### Exercise prompt
The answer should consist solely of the lines from the first one below through the line containing "def enterNotime (s", copied exactly.

Collected data:
/-- A step instant passes (R316, R319, R322 to R327, R331). -/
def stepNow (s : State) : State :=
  if fieldStepFirst s then fieldStepNow s else
  match s.tm.step with
  | q :: rest =>
    let s := toMaster q.at_ s
    if s.tm.master < q.at_ then s
    else
      let amt := stepAmount s q.amt
      let new := ((s.tm.master : Int) + amt).toNat
      let s := { s with tm := { s.tm with master := new, step := rest.map (laterStep amt), fieldStep := s.tm.fieldStep.map (laterStep amt)
                                          last := none, refcnt := 0
                                          ptp := { s.tm.ptp with sync := none, t1t2 := none, dreq := none, presp := none } } }
      let s := setFlag R.TB_STAT F.TB_STAT_PEND false (evt R.TB_EVT F.TB_EVT_STEPPED (cnt R.TB_CNT_STEP s))
      let s := enterHoldover s
      let s := if anyLane s then (if fState s == 0 then s else fieldStepBy amt s)
               else { s with tm := { s.tm with fieldPend := s.tm.fieldPend + amt } }
      let s := eachOf (List.range 5) (fun i s => plsStep i (decide (0 < amt)) s) s
      let s := ptpFollow s
      match q.cmd with
      | some (p, c) => answerCmd p.val c stOK false (stepWords amt (masterNs s)) s
      | none => s
  | [] => s

/-- A lane enters SERVICE: a pending step goes to the field side (R323). -/
def sendPendingStep (s : State) : State :=
  if s.tm.fieldPend = 0 then s
  else if fState s == 0 then { s with tm := { s.tm with fieldPend := 0 } }
  else { s with tm := { s.tm with fieldPend := 0, fieldStep := s.tm.fieldStep ++ [{ amt := .add s.tm.fieldPend, at_ := s.tm.master + 32000 * nsU, cmd := none }] } }

-- ---------------------------------------------------------------- the exchange (R304 to R312, R613)

/-- FSTATE leaves NOTIME with master time (R307, R312, R613). -/
def fieldTakesTime (s : State) : State :=
  let s := enterFhold { s with tm := { s.tm with
    field := s.tm.master, fieldPend := 0, frate := freqNow s, stepSum := s.tm.stepSum + s.tm.master - s.tm.field, lastStep := none } }
  blocksFollow true (resumeSchedules (fieldNs s) s)

/-- FSTATE becomes NOTIME: schedules and blocks stop (R309). (DEDUCED, notes/assumptions/21.md.) -/
def enterNotime (s : State) : State :=
  blocksFollow false (haltSchedules (setFld R.TB_STAT F.TB_STAT_FSTATE 0 { s with tm := { s.tm with good := 0 } }))

/-- A two-way exchange on a lane in service, with its offset in 1/16 ns (R304, R307, R311, R312, R323). (DEDUCED, notes/assumptions/14.md.) (DEDUCED, notes/assumptions/23.md.) -/
def exchange (x : Nat) (off : Int) (s : State) : State :=
  if !laneUp s x then s
  else
  let s := { s with tm := { s.tm with exAt := s.elapsed } }
  if s.tm.fromField && fState s != 0 then
    { s with tm := { s.tm with master := s.tm.field, fromField := false, firstSinceWake := true, last := none } }
  else if !masterRuns s then s
  else if fState s == 0 then (if s.pow.field.st = .run && !coldReset s .field then fieldTakesTime s else s)
  else
    let s := setFld R.TB_FOFFS F.TB_FOFFS_FOFF (unsignedOf 16 off) s
    let s := if !s.tm.fieldStep.isEmpty then s else { s with tm := { s.tm with frate := freqNow s } }
    let good := if decide (off.natAbs ≤ 32) then s.tm.good + 1 else 0
    let s := { s with tm := { s.tm with good := min good 16 } }
    if fState s == 2 && decide (good ≥ 16) then setFld R.TB_STAT F.TB_STAT_FSTATE 1 s else s

/-- No exchange for 500 µs in TRACK; an exchange in the same cycle wins (R307, R310). -/
def exchangeLimit (same : Bool) (s : State) : State :=
  if fState s != 1 then s
  else
    let s := toElapsed (s.tm.exAt + 500000) s
    if same then evt R.TB_EVT F.TB_EVT_RACE (raceField s) else enterFhold s

/-- No accepted sample for TMO ms while LOCKED; a sample in the same cycle wins (R319, R321). -/
def servoLimit (same : Bool) (s : State) : State :=
  if tbState s != 2 then s
  else
    let s := match s.tm.last with
      | some l => toMaster (l + fld s R.TB_HOLD F.TB_HOLD_TMO * 1000000 * nsU) s
      | none => s
    if same then evt R.TB_EVT F.TB_EVT_RACE (raceHost s) else ptpFollow (enterHoldover s)

-- ---------------------------------------------------------------- oscillators (R334 to R338)

/-- Device time of one side moves by some ns at a switch of its clock (R335). -/
def shiftSide (x : Side) (d : Int) (s : State) : State :=
  let d := max (-20) (min 20 d) * nsU
  match x with
  | .host => { s with tm := { s.tm with master := ((s.tm.master : Int) + d).toNat } }
  | .field => { s with tm := { s.tm with field := ((s.tm.field : Int) + d).toNat } }

def oscFld : Side → Fld
  | .host => F.TB_STAT_OSCH
  | .field => F.TB_STAT_OSCF

def retryFld : Side → Fld
  | .host => F.TB_CLK_RETRYH
  | .field => F.TB_CLK_RETRYF

/-- The field ports stop for a moment: whether modulator bits came to a port that accepts its clock, and are lost, is a free value, and a
GAP record reports the loss (R65, R336). (DESIGN CHOICE, notes/assumptions/65.md.) -/
def portsPause (s : State) : State :=
  eachOf ((List.range 512).filter (fun k =>
    cState s k == stRunning && cBit s k && flag s (R.FP_BCFG (cPort s k)) F.FP_BCFG_CLKSRC)) (fun k s =>
      let f := takeFree s
      if f.1 % 2 = 1 then gapMark k 2 (fieldNs f.2) f.2 else f.2) s

/-- The reference of a side fails (R335 to R338). -/
def oscFailed (x : Side) (d : Int) (s : State) : State :=
  if flag s R.TB_STAT (oscFld x) then setFlag R.TB_CLK (retryFld x) false s
  else
    let s := shiftSide x d (setFlag R.TB_STAT (oscFld x) true s)
    match x with
    | .host => ptpFollow (enterHoldover (evt R.TB_EVT F.TB_EVT_OSCFAIL_H s))
    | .field =>
      let s := portsPause (evt R.TB_EVT F.TB_EVT_OSCFAIL_F s)
      if fState s == 0 then s else enterFhold s

/-- The crystal of a side has passed its checks for 10 ms after a request (R338). -/
def oscBack (x : Side) (d : Int) (s : State) : State :=
  if flag s R.TB_CLK (retryFld x) && flag s R.TB_STAT (oscFld x) then
    shiftSide x d (setFlag R.TB_CLK (retryFld x) false (setFlag R.TB_STAT (oscFld x) false s))
  else s

-- ---------------------------------------------------------------- PPS_IN (R347 to R349)

/-- θ of a stamp x: the nearest whole second less x, a tie going to the later second (R348). -/
def ppsTheta (x : Int) : Int := (x + 500000000).fdiv secNs * secNs - x

/-- An edge of the selected polarity (R347 to R349). -/
def ppsEdge (s : State) : State :=
  if !flag s R.TB_PPSIN F.TB_PPSIN_EN || !masterRuns s then s
  else
    let t := masterNs s
    let bad := match s.tm.ppsLast with
      | some e => decide (s.elapsed - e < 999000000) || decide (s.elapsed - e > 1001000000)
      | none => false
    let s := setReg R.TB_PPSNS (wordOf (tNs t)) { s with tm := { s.tm with ppsLast := some s.elapsed, ppsSec := wordOf (tSecLo t) } }
    if bad then evt R.TB_EVT F.TB_EVT_PPSREJ (cnt R.TB_CNT_PPSREJ s)
    else if tbSrc s == 2 then servoSample (ppsTheta ((t : Int) - signedOf 16 (fld s R.TB_PPSIN F.TB_PPSIN_DLY))) s
    else s

-- ---------------------------------------------------------------- the TIME command (R329 to R333)

/-- A signed 64-bit number of two words, low word first. -/
def twoWords (lo hi : Word) : Int := signedOf 64 (lo.toNat + hi.toNat * 2 ^ 32)

/-- A SET or STEP would make the seconds negative or pass 64 bits (R296, R330). (DEDUCED, notes/assumptions/62.md.) -/
def timeOut (v : Int) : Bool := decide (v < 0) || decide (v ≥ ((2 ^ 64 * secNs : Nat) : Int))

/-- A TIME action is judged and acts: its status, its payload, whether the answer waits for the step instant, and the state (R330
to R333). -/
def timeAction (act : Nat) (ws : List Word) (cmd : Option (Partner × Cmd)) (s : State) : Nat × List Word × Bool × State :=
  let busy := !s.tm.step.isEmpty
  match act, ws with
  | 1, [lo, hi, ns, fr] =>
    if ns.toNat ≥ secNs || decide (fr.toNat ≥ 2 ^ 16) then (stRANGE, [], false, s)
    else if busy then (stBUSY, [], false, s)
    else
      let v := (((lo.toNat + hi.toNat * 2 ^ 32) * secNs + ns.toNat) * 2 ^ 16 + fr.toNat) * 2 ^ 32
      (stOK, [], true, askStep (.set v) cmd s)
  | 2, [lo, hi] =>
    let d := twoWords lo hi
    if timeOut ((masterNs s : Int) + 32000 + d) then (stRANGE, [], false, s)
    else if busy then (stBUSY, [], false, s)
    else (stOK, [], true, askStep (.add (d * nsU)) cmd s)
  | 3, [lo, hi] =>
    if tbSrc s != 3 then (stCONFLICT, [], false, s) else (stOK, [], false, servoSample (twoWords lo hi) s)
  | 4, [v] =>
    if decide (v.toInt > freqLim) || decide (v.toInt < -freqLim) then (stRANGE, [], false, s)
    else if tbEn s then (stCONFLICT, [], false, s)
    else (stOK, [], false, setReg R.TB_FREQ v s)
  | 5, [] =>
    if busy then (stBUSY, [], false, s)
    else if !flag s R.TB_STAT F.TB_STAT_PEND then (stOK, [0, 0, 0, 0], false, s)
    else (stOK, [], true, askStep (.add (s.tm.refused * nsU)) cmd s)
  | _, _ => (stRANGE, [], false, s)

-- ---------------------------------------------------------------- the PTP engine (R340 to R345)

def ptpEn (s : State) : Bool := flag s R.TB_PTP_CTL F.TB_PTP_CTL_EN
def ptpPeer (s : State) : Bool := flag s R.TB_PTP_CTL F.TB_PTP_CTL_DELAY
def ptpPort (s : State) : Nat := fld s R.TB_PTP_CTL F.TB_PTP_CTL_PORT
def ptpMod (f : PtpS → PtpS) (s : State) : State := { s with tm := { s.tm with ptp := f s.tm.ptp } }

/-- The stamp of a received or sent event message with the latency of the port, 2^-16 ns (R341). -/
def ptpRxT (s : State) (e rx : Nat) : Int := (rx : Int) - fld s (R.TB_PTP_LAT e) F.TB_PTP_LAT_RX * 2 ^ 16
def ptpTxT (s : State) (e tx : Nat) : Int := (tx : Int) + fld s (R.TB_PTP_LAT e) F.TB_PTP_LAT_TX * 2 ^ 16
def ptpAsym (s : State) : Int := (reg s R.TB_PTP_ASYM).toInt * 2 ^ 16

/-- The own clockIdentity, octets in order (R60, R365). -/
def ownClock (s : State) : Nat := beNat (beBytes 4 (reg s R.GLB_UIDHI).toNat ++ beBytes 4 (reg s R.GLB_UIDLO).toNat)
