-- ==== Sys2Proof/Machine/Windows.lean ====
section
/-! DEFINITION. Calibration memory windows and sensor identity (R161 to R189). -/

namespace Sys2Proof.Machine

def winBase : Nat := 0x40000000
def winSize : Nat := 0x01000000

/-- The port of a window address. -/
def winPort (a : Nat) : Nat := (a - winBase) / winSize

/-- A window or identity command can reach port n's wire: the port is enabled in word mode and its bank is good and not held (R164). -/
def wordPortUp (s : State) (n : Nat) : Bool :=
  flag s (R.FP_CTL n) F.FP_CTL_EN && fld s (R.FP_CTL n) F.FP_CTL_MODE == 1 && (portGet s n).bankOk && !bankHeld s n

/-- The window command is answered LINK_DOWN without reaching a wire (R164). -/
def winDown (s : State) (n : Nat) : Bool := !wordPortUp s n || !flag s (R.CW_CTL n) F.CW_CTL_WEN

/-- The select of the window is refused in independent mode (R165). -/
def winSelBad (s : State) (n : Nat) : Bool := !portDec s n && ssFn s n (fld s (R.CW_CFG n) F.CW_CFG_SEL) != 1

/-- The bytes of the next chunk (R166). -/
def chunkLen (s : State) (n : Nat) (w : WinCmd) : Nat := min (fld s (R.CW_CFG n) F.CW_CFG_MAXB) (w.want - w.got.length)

/-- The half-period of a window command in ns (R166). -/
def winHalf (s : State) (n : Nat) : Nat :=
  let h := fld s (R.CW_CFG n) F.CW_CFG_HALF
  5 * (if h = 0 then fld s (R.FP_CLK n) F.FP_CLK_HALF else h)

/-- The address bits and dummy periods of a window command (R161). -/
def addrLen (s : State) (n : Nat) : Nat := (if flag s (R.CW_CFG n) F.CW_CFG_ALEN then 32 else 24) + fld s (R.CW_CFG n) F.CW_CFG_DUMMY

/-- The time from the select of a window command of so many bits to its last SCK edge: the setup gap, and one edge each half-period from
the first (R91, R166, R168). (DEDUCED, notes/assumptions/52.md.) -/
def winTime (s : State) (n bits : Nat) : Nat := (fld s (R.FP_GAP n) F.FP_GAP_SETUP + 2 * bits - 1) * winHalf s n

/-- A transaction slot of the port waits for the wire; one that waits at a timed TRIG step asks for it in the microsecond before its
instant (R167, R239). -/
def slotWaits (s : State) (n : Nat) : Bool := (grantTo s n).isSome

/-- A serial command of the port may take the wire: it is free, with no slot waiting for it (R167, R170). -/
def serialMayRun (s : State) (n : Nat) : Bool := wireFree s n && !slotWaits s n && wordPortUp s n && !portInReset s n

/-- A window command may take the wire (R167, R177). -/
def winMayRun (s : State) (n : Nat) : Bool := serialMayRun s n && !winDown s n && (portGet s n).endWin == 0

/-- The words a READ answers with: the bytes in arrival order (R162). -/
def winWords (bytes : List Byte) (n : Nat) : List Word := bytesWords (n / 4) bytes

/-- The status and the words that a READ which has its bytes is answered with (R56, R162, R536). -/
def winAnswer (w : WinCmd) (bytes : List Byte) : Nat × List Word :=
  (if w.past > 0 then stOVERRUN else stOK, winWords bytes w.want ++ List.replicate w.past 0)

/-- The words of a READ that is answered without its data. (DEDUCED, notes/assumptions/32.md.) -/
def winZeros (w : WinCmd) : List Word := List.replicate (w.want / 4 + w.past) 0

/-- The front window command leaves the queue with a status. -/
def winEnd (n st : Nat) (race : Bool) (payload : List Word) (s : State) : State :=
  match (portGet s n).winQ with
  | [] => s
  | w :: rest =>
    let s := portMod n (fun p => { p with winQ := rest, endWin := p.endWin - 1 }) s
    let s := if w.write then setFlag (R.CW_STAT n) F.CW_STAT_WIP false s else s
    answerCmd w.port.val w.cmd st race payload s

/-- Bytes in the port's bit order, each most or least significant bit first (R87). -/
def bytesOrder (s : State) (n : Nat) (bs : List Byte) : List Bool := bs.flatMap (fun b => inOrder s n 8 b.toNat)

/-- The address of a serial command, most significant bit first, and its dummy periods with DO low (R161). -/
def addrBits (s : State) (n a : Nat) : List Bool :=
  (if flag s (R.CW_CFG n) F.CW_CFG_ALEN then natBits 32 a else natBits 24 a) ++ List.replicate (fld s (R.CW_CFG n) F.CW_CFG_DUMMY) false

/-- A serial command runs on the wire with a select or code, sends its bits and then receives so many: time passes to its last SCK edge;
its select is released after the hold gap, and the idle gap follows (R91, R161, R166, R168). (DEDUCED, notes/assumptions/52.md.) -/
def serialRun (n sel : Nat) (tx : List Bool) (rx : Nat) (s : State) : State :=
  let s := toElapsed (s.elapsed + winTime s n (tx.length + rx)) s
  let s := portMod n (fun p => { p with txBits := tx, txSel := sel }) s
  noteRelease n none sel (s.elapsed + fld s (R.FP_GAP n) F.FP_GAP_HOLD * winHalf s n) (fld s (R.FP_GAP n) F.FP_GAP_IDLE * winHalf s n) s

/-- A command of the port's window runs with the select in CWn_CFG.SEL. -/
def winRun (n : Nat) (tx : List Bool) (rx : Nat) (s : State) : State := serialRun n (fld s (R.CW_CFG n) F.CW_CFG_SEL) tx rx s

/-- An opcode of CWn_CMD in the port's bit order. -/
def opBits (s : State) (n : Nat) (f : Fld) : List Bool := inOrder s n 8 (fld s (R.CW_CMD n) f)

/-- A READ chunk's command (R161): the address advances by the bytes already read. -/
def readBits (s : State) (n a : Nat) : List Bool := opBits s n F.CW_CMD_RDOP ++ addrBits s n a

/-- The program command of a WRITE (R175): its address and its data bytes. The dummy periods belong to the command of R161, which reads;
a program command has none. (DEDUCED, notes/assumptions/52.md.) -/
def progBits (s : State) (n : Nat) (w : WinCmd) : List Bool :=
  opBits s n F.CW_CMD_WROP ++ (if flag s (R.CW_CFG n) F.CW_CFG_ALEN then natBits 32 w.addr else natBits 24 w.addr) ++ bytesOrder s n w.bytes

/-- A status byte ends the WRITE once its bit 0 is 0 (R175, R176); the repeats count from its read. -/
def statusByte (n : Nat) (st : Byte) (s : State) : State :=
  if st.getLsbD 0 then
    match (portGet s n).winQ with
    | w :: rest => portMod n (fun p => { p with winQ := { w with phase := 3, srop := s.elapsed } :: rest }) s
    | [] => s
  else winEnd n stOK false [] s

/-- The status read of a WRITE runs (R175). -/
def statusRead (n : Nat) (st : Byte) (s : State) : State := statusByte n st (winRun n (opBits s n F.CW_CMD_SROP) 8 s)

### The answer
/-- A step instant passes (R316, R319, R322 to R327, R331). -/
def stepNow (s : State) : State :=
  if fieldStepFirst s then fieldStepNow s else
  match s.tm.step with
  | q :: rest =>
    let s := toMaster q.at_ s
    if s.tm.master < q.at_ then s
    else
      let amt := stepAmount s q.amt
      let new := ((s.tm.master : Int) + amt).toNat
      let s := { s with tm := { s.tm with master := new, step := rest.map (laterStep amt), fieldStep := s.tm.fieldStep.map (laterStep amt)
                                          last := none, refcnt := 0
                                          ptp := { s.tm.ptp with sync := none, t1t2 := none, dreq := none, presp := none } } }
      let s := setFlag R.TB_STAT F.TB_STAT_PEND false (evt R.TB_EVT F.TB_EVT_STEPPED (cnt R.TB_CNT_STEP s))
      let s := enterHoldover s
      let s := if anyLane s then (if fState s == 0 then s else fieldStepBy amt s)
               else { s with tm := { s.tm with fieldPend := s.tm.fieldPend + amt } }
      let s := eachOf (List.range 5) (fun i s => plsStep i (decide (0 < amt)) s) s
      let s := ptpFollow s
      match q.cmd with
      | some (p, c) => answerCmd p.val c stOK false (stepWords amt (masterNs s)) s
      | none => s
  | [] => s

/-- A lane enters SERVICE: a pending step goes to the field side (R323). -/
def sendPendingStep (s : State) : State :=
  if s.tm.fieldPend = 0 then s
  else if fState s == 0 then { s with tm := { s.tm with fieldPend := 0 } }
  else { s with tm := { s.tm with fieldPend := 0, fieldStep := s.tm.fieldStep ++ [{ amt := .add s.tm.fieldPend, at_ := s.tm.master + 32000 * nsU, cmd := none }] } }

-- ---------------------------------------------------------------- the exchange (R304 to R312, R613)

/-- FSTATE leaves NOTIME with master time (R307, R312, R613). -/
def fieldTakesTime (s : State) : State :=
  let s := enterFhold { s with tm := { s.tm with
    field := s.tm.master, fieldPend := 0, frate := freqNow s, stepSum := s.tm.stepSum + s.tm.master - s.tm.field, lastStep := none } }
  blocksFollow true (resumeSchedules (fieldNs s) s)

/-- FSTATE becomes NOTIME: schedules and blocks stop (R309). (DEDUCED, notes/assumptions/21.md.) -/
def enterNotime (s : State) : State :=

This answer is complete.